* Dataset records
------------------------------------------------------------
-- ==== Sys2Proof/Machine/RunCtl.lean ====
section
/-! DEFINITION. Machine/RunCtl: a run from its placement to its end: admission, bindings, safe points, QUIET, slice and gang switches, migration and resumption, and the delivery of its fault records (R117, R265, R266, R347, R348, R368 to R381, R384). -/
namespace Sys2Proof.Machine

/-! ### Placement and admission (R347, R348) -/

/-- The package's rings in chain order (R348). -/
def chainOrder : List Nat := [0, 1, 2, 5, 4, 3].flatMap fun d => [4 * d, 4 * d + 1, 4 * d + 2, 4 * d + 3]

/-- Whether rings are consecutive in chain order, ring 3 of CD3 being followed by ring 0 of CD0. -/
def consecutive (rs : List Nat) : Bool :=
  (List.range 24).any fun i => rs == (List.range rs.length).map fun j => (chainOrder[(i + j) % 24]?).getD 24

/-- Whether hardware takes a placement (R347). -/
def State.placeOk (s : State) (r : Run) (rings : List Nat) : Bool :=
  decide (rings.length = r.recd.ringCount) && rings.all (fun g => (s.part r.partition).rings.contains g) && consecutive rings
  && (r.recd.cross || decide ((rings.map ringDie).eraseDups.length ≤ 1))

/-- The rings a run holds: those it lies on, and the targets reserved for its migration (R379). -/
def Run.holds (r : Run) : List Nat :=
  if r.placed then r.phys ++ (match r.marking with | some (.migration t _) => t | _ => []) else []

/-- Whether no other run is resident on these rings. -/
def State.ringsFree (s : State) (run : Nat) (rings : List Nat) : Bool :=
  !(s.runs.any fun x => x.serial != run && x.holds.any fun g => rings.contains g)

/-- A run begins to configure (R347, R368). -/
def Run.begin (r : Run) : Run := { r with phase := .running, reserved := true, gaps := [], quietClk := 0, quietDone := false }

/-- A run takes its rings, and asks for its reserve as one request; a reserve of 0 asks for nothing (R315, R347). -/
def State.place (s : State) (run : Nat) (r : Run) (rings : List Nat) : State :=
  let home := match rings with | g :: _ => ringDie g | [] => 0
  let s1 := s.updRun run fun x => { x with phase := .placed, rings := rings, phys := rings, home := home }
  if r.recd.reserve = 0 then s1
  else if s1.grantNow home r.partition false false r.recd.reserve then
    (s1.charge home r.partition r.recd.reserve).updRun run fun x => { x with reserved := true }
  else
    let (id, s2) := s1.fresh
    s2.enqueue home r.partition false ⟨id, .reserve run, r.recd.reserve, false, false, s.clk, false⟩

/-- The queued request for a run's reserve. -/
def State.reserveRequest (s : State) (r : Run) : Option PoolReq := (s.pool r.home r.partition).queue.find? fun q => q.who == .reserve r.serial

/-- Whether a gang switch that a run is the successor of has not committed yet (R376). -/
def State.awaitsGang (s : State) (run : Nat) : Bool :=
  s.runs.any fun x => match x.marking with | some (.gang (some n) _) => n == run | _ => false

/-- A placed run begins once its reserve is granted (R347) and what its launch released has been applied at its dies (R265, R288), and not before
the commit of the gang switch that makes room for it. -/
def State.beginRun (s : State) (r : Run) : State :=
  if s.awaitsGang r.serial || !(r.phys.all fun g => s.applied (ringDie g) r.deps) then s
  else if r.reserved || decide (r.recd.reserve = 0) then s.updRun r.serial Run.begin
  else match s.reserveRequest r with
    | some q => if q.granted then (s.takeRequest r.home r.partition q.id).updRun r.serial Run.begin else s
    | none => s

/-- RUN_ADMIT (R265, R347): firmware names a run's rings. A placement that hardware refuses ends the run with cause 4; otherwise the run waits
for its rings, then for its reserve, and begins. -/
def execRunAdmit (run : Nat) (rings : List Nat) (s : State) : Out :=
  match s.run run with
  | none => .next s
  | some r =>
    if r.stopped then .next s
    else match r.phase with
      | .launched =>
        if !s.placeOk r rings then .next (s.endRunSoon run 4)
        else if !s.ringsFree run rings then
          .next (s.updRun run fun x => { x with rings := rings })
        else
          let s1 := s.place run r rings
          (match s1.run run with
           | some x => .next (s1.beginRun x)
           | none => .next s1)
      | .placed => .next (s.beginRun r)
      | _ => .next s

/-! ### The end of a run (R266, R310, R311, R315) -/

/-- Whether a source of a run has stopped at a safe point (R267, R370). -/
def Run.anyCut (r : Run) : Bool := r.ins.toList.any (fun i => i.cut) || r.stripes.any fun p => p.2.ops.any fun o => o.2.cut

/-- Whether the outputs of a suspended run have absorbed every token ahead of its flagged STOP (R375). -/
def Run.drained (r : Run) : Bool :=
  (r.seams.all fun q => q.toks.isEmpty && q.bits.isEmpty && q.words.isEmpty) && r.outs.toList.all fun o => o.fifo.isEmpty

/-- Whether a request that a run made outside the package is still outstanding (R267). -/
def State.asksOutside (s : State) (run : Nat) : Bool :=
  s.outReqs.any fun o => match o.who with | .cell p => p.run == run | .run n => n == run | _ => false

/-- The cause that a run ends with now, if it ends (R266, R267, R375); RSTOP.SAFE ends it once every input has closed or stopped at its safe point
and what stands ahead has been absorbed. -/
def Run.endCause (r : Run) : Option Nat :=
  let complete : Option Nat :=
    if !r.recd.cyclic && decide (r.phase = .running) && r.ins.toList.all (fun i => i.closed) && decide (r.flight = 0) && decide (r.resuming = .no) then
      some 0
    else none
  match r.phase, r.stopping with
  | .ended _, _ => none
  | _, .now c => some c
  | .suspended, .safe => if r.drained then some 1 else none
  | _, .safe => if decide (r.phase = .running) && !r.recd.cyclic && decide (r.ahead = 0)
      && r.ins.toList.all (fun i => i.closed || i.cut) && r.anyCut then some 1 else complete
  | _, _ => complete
------------------------------------------------------------
* What is needed
Would you restate each line of the material above word for word?

* Written solution
-- ==== Sys2Proof/Machine/RunCtl.lean ====
section
/-! DEFINITION. Machine/RunCtl: a run from its placement to its end: admission, bindings, safe points, QUIET, slice and gang switches, migration and resumption, and the delivery of its fault records (R117, R265, R266, R347, R348, R368 to R381, R384). -/
namespace Sys2Proof.Machine

/-! ### Placement and admission (R347, R348) -/

/-- The package's rings in chain order (R348). -/
def chainOrder : List Nat := [0, 1, 2, 5, 4, 3].flatMap fun d => [4 * d, 4 * d + 1, 4 * d + 2, 4 * d + 3]

/-- Whether rings are consecutive in chain order, ring 3 of CD3 being followed by ring 0 of CD0. -/
def consecutive (rs : List Nat) : Bool :=
  (List.range 24).any fun i => rs == (List.range rs.length).map fun j => (chainOrder[(i + j) % 24]?).getD 24

/-- Whether hardware takes a placement (R347). -/
def State.placeOk (s : State) (r : Run) (rings : List Nat) : Bool :=
  decide (rings.length = r.recd.ringCount) && rings.all (fun g => (s.part r.partition).rings.contains g) && consecutive rings
  && (r.recd.cross || decide ((rings.map ringDie).eraseDups.length ≤ 1))

/-- The rings a run holds: those it lies on, and the targets reserved for its migration (R379). -/
def Run.holds (r : Run) : List Nat :=
  if r.placed then r.phys ++ (match r.marking with | some (.migration t _) => t | _ => []) else []

/-- Whether no other run is resident on these rings. -/
def State.ringsFree (s : State) (run : Nat) (rings : List Nat) : Bool :=
  !(s.runs.any fun x => x.serial != run && x.holds.any fun g => rings.contains g)

/-- A run begins to configure (R347, R368). -/
def Run.begin (r : Run) : Run := { r with phase := .running, reserved := true, gaps := [], quietClk := 0, quietDone := false }

/-- A run takes its rings, and asks for its reserve as one request; a reserve of 0 asks for nothing (R315, R347). -/
def State.place (s : State) (run : Nat) (r : Run) (rings : List Nat) : State :=
  let home := match rings with | g :: _ => ringDie g | [] => 0
  let s1 := s.updRun run fun x => { x with phase := .placed, rings := rings, phys := rings, home := home }
  if r.recd.reserve = 0 then s1
  else if s1.grantNow home r.partition false false r.recd.reserve then
    (s1.charge home r.partition r.recd.reserve).updRun run fun x => { x with reserved := true }
  else
    let (id, s2) := s1.fresh
    s2.enqueue home r.partition false ⟨id, .reserve run, r.recd.reserve, false, false, s.clk, false⟩

/-- The queued request for a run's reserve. -/
def State.reserveRequest (s : State) (r : Run) : Option PoolReq := (s.pool r.home r.partition).queue.find? fun q => q.who == .reserve r.serial

/-- Whether a gang switch that a run is the successor of has not committed yet (R376). -/
def State.awaitsGang (s : State) (run : Nat) : Bool :=
  s.runs.any fun x => match x.marking with | some (.gang (some n) _) => n == run | _ => false

/-- A placed run begins once its reserve is granted (R347) and what its launch released has been applied at its dies (R265, R288), and not before
the commit of the gang switch that makes room for it. -/
def State.beginRun (s : State) (r : Run) : State :=
  if s.awaitsGang r.serial || !(r.phys.all fun g => s.applied (ringDie g) r.deps) then s
  else if r.reserved || decide (r.recd.reserve = 0) then s.updRun r.serial Run.begin
  else match s.reserveRequest r with
    | some q => if q.granted then (s.takeRequest r.home r.partition q.id).updRun r.serial Run.begin else s
    | none => s

/-- RUN_ADMIT (R265, R347): firmware names a run's rings. A placement that hardware refuses ends the run with cause 4; otherwise the run waits
for its rings, then for its reserve, and begins. -/
def execRunAdmit (run : Nat) (rings : List Nat) (s : State) : Out :=
  match s.run run with
  | none => .next s
  | some r =>
    if r.stopped then .next s
    else match r.phase with
      | .launched =>
        if !s.placeOk r rings then .next (s.endRunSoon run 4)
        else if !s.ringsFree run rings then
          .next (s.updRun run fun x => { x with rings := rings })
        else
          let s1 := s.place run r rings
          (match s1.run run with
           | some x => .next (s1.beginRun x)
           | none => .next s1)
      | .placed => .next (s.beginRun r)
      | _ => .next s

/-! ### The end of a run (R266, R310, R311, R315) -/

/-- Whether a source of a run has stopped at a safe point (R267, R370). -/
def Run.anyCut (r : Run) : Bool := r.ins.toList.any (fun i => i.cut) || r.stripes.any fun p => p.2.ops.any fun o => o.2.cut

/-- Whether the outputs of a suspended run have absorbed every token ahead of its flagged STOP (R375). -/
def Run.drained (r : Run) : Bool :=
  (r.seams.all fun q => q.toks.isEmpty && q.bits.isEmpty && q.words.isEmpty) && r.outs.toList.all fun o => o.fifo.isEmpty

/-- Whether a request that a run made outside the package is still outstanding (R267). -/
def State.asksOutside (s : State) (run : Nat) : Bool :=
  s.outReqs.any fun o => match o.who with | .cell p => p.run == run | .run n => n == run | _ => false

/-- The cause that a run ends with now, if it ends (R266, R267, R375); RSTOP.SAFE ends it once every input has closed or stopped at its safe point
and what stands ahead has been absorbed. -/
def Run.endCause (r : Run) : Option Nat :=
  let complete : Option Nat :=
    if !r.recd.cyclic && decide (r.phase = .running) && r.ins.toList.all (fun i => i.closed) && decide (r.flight = 0) && decide (r.resuming = .no) then
      some 0
    else none
  match r.phase, r.stopping with
  | .ended _, _ => none
  | _, .now c => some c
  | .suspended, .safe => if r.drained then some 1 else none
  | _, .safe => if decide (r.phase = .running) && !r.recd.cyclic && decide (r.ahead = 0)
      && r.ins.toList.all (fun i => i.closed || i.cut) && r.anyCut then some 1 else complete
  | _, _ => complete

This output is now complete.